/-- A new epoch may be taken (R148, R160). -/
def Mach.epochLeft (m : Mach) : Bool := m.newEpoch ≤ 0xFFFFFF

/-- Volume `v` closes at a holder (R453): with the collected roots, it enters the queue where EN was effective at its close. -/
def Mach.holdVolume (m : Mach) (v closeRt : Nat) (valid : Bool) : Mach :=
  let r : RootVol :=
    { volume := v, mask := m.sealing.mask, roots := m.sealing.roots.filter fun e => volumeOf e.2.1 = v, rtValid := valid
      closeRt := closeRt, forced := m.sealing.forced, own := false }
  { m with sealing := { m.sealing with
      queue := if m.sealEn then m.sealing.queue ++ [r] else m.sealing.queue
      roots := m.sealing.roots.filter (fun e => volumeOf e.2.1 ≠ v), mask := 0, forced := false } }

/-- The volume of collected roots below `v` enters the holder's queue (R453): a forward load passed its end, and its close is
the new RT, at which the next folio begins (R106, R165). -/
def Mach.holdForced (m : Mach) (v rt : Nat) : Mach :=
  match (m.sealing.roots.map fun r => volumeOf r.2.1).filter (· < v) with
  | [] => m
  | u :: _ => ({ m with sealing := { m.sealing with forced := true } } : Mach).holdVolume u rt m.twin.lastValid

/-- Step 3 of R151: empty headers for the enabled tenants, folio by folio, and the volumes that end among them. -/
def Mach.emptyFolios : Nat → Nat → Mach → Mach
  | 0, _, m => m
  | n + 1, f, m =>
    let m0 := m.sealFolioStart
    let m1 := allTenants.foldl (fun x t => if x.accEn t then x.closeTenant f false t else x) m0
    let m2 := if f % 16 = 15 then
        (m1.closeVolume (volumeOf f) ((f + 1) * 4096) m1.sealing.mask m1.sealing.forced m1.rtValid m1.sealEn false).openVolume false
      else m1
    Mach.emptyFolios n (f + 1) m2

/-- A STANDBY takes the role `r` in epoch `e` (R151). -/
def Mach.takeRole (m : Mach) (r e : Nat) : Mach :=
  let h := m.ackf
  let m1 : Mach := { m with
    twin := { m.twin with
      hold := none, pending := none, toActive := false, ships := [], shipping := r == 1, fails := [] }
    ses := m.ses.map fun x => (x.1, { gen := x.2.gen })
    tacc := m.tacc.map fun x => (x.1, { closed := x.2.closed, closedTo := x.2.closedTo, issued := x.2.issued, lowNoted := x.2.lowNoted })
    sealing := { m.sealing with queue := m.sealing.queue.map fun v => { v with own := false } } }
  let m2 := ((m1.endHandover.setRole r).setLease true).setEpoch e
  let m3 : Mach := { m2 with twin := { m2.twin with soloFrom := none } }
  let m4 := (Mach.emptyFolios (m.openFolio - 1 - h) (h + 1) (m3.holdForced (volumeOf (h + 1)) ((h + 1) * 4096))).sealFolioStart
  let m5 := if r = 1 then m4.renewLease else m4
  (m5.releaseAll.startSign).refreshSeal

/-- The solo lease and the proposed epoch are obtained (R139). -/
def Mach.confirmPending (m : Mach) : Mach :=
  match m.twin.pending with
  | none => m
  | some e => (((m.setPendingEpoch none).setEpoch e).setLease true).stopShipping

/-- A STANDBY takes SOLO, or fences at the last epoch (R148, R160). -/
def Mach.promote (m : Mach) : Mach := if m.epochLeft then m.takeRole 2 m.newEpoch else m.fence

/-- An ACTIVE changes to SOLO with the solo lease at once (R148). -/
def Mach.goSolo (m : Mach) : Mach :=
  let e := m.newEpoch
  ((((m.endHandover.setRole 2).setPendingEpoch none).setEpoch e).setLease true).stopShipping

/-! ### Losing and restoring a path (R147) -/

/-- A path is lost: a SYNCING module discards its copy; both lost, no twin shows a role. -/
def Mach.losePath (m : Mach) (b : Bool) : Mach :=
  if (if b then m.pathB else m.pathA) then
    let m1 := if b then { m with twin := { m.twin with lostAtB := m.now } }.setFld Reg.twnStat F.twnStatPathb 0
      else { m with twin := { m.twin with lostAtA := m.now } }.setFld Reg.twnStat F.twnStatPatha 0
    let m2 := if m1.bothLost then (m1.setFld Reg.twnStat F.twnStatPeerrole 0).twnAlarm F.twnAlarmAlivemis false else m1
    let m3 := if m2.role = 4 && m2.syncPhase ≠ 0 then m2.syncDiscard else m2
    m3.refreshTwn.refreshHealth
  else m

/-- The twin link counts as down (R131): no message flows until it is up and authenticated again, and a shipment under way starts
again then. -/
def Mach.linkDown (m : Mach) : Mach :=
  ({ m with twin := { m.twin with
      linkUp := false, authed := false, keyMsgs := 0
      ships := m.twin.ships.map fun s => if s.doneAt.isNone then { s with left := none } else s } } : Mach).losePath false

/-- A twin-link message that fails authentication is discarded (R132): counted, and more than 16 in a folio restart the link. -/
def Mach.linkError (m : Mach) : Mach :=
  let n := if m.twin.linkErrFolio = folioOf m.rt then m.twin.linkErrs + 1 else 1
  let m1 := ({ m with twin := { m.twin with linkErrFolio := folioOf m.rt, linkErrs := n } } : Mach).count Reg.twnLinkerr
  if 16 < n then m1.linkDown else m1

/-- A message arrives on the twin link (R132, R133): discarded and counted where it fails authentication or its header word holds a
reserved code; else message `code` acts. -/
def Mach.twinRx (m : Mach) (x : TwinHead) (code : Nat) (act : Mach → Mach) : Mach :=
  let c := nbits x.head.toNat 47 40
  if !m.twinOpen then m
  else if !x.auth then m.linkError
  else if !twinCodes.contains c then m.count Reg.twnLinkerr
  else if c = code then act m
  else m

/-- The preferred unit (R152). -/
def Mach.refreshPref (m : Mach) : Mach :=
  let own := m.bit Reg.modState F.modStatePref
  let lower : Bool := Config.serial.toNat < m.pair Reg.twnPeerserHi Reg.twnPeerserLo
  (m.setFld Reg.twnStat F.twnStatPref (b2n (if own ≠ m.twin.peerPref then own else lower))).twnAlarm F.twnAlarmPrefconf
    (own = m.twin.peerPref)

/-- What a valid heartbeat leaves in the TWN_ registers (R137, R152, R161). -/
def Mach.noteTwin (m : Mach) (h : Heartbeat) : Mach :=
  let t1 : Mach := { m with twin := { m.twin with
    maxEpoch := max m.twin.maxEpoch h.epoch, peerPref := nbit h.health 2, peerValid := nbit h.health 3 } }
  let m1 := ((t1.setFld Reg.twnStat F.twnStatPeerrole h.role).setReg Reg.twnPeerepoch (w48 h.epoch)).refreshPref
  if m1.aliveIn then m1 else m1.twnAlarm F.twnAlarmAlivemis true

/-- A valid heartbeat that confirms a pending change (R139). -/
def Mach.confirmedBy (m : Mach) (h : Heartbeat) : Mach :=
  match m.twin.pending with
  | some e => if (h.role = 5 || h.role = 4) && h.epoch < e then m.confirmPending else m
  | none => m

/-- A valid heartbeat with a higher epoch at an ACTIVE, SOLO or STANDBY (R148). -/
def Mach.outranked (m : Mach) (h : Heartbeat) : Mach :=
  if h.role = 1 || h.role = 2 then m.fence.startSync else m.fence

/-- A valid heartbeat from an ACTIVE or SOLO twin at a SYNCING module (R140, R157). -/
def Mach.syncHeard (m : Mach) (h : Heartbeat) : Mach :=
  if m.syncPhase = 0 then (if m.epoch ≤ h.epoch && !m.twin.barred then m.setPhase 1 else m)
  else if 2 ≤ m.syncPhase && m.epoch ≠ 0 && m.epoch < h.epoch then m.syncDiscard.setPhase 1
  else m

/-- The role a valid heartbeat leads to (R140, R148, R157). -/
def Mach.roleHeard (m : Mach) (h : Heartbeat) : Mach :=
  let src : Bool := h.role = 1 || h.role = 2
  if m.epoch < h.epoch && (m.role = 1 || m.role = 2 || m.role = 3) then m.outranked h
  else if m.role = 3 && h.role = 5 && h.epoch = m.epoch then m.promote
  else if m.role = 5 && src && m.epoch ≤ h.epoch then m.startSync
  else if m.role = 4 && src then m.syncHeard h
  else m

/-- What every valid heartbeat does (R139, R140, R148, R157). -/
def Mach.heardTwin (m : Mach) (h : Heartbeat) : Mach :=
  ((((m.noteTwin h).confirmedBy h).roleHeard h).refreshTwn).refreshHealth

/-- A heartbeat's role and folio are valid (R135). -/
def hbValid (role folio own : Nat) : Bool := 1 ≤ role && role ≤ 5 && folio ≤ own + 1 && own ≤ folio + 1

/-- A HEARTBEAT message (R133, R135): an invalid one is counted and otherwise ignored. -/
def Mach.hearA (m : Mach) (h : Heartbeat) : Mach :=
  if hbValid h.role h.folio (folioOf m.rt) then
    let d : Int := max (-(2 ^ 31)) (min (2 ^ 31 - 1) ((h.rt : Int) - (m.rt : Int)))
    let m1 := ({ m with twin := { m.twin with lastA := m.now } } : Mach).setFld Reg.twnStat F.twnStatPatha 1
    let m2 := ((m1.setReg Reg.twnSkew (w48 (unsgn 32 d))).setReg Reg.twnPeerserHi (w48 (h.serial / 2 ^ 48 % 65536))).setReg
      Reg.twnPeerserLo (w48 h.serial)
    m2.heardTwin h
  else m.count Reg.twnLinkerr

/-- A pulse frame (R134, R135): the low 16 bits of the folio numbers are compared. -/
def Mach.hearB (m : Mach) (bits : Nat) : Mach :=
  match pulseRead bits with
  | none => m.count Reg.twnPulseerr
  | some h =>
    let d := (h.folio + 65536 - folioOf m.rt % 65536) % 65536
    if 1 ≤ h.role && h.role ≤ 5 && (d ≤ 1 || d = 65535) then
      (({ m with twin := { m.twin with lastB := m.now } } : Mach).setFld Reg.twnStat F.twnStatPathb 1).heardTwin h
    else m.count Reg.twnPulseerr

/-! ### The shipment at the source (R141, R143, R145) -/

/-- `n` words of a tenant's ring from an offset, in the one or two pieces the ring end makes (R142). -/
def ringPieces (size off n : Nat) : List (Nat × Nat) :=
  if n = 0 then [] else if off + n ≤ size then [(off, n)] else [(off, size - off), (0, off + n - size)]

★ ★ ★ ★ ★ ★ ★

● TASK ITEM
Copy each line of the listing in which the word "setEpoch" can be found.

● ANSWER TO THIS TASK
  let m2 := ((m1.endHandover.setRole r).setLease true).setEpoch e
  | some e => (((m.setPendingEpoch none).setEpoch e).setLease true).stopShipping
  ((((m.endHandover.setRole 2).setPendingEpoch none).setEpoch e).setLease true).stopShipping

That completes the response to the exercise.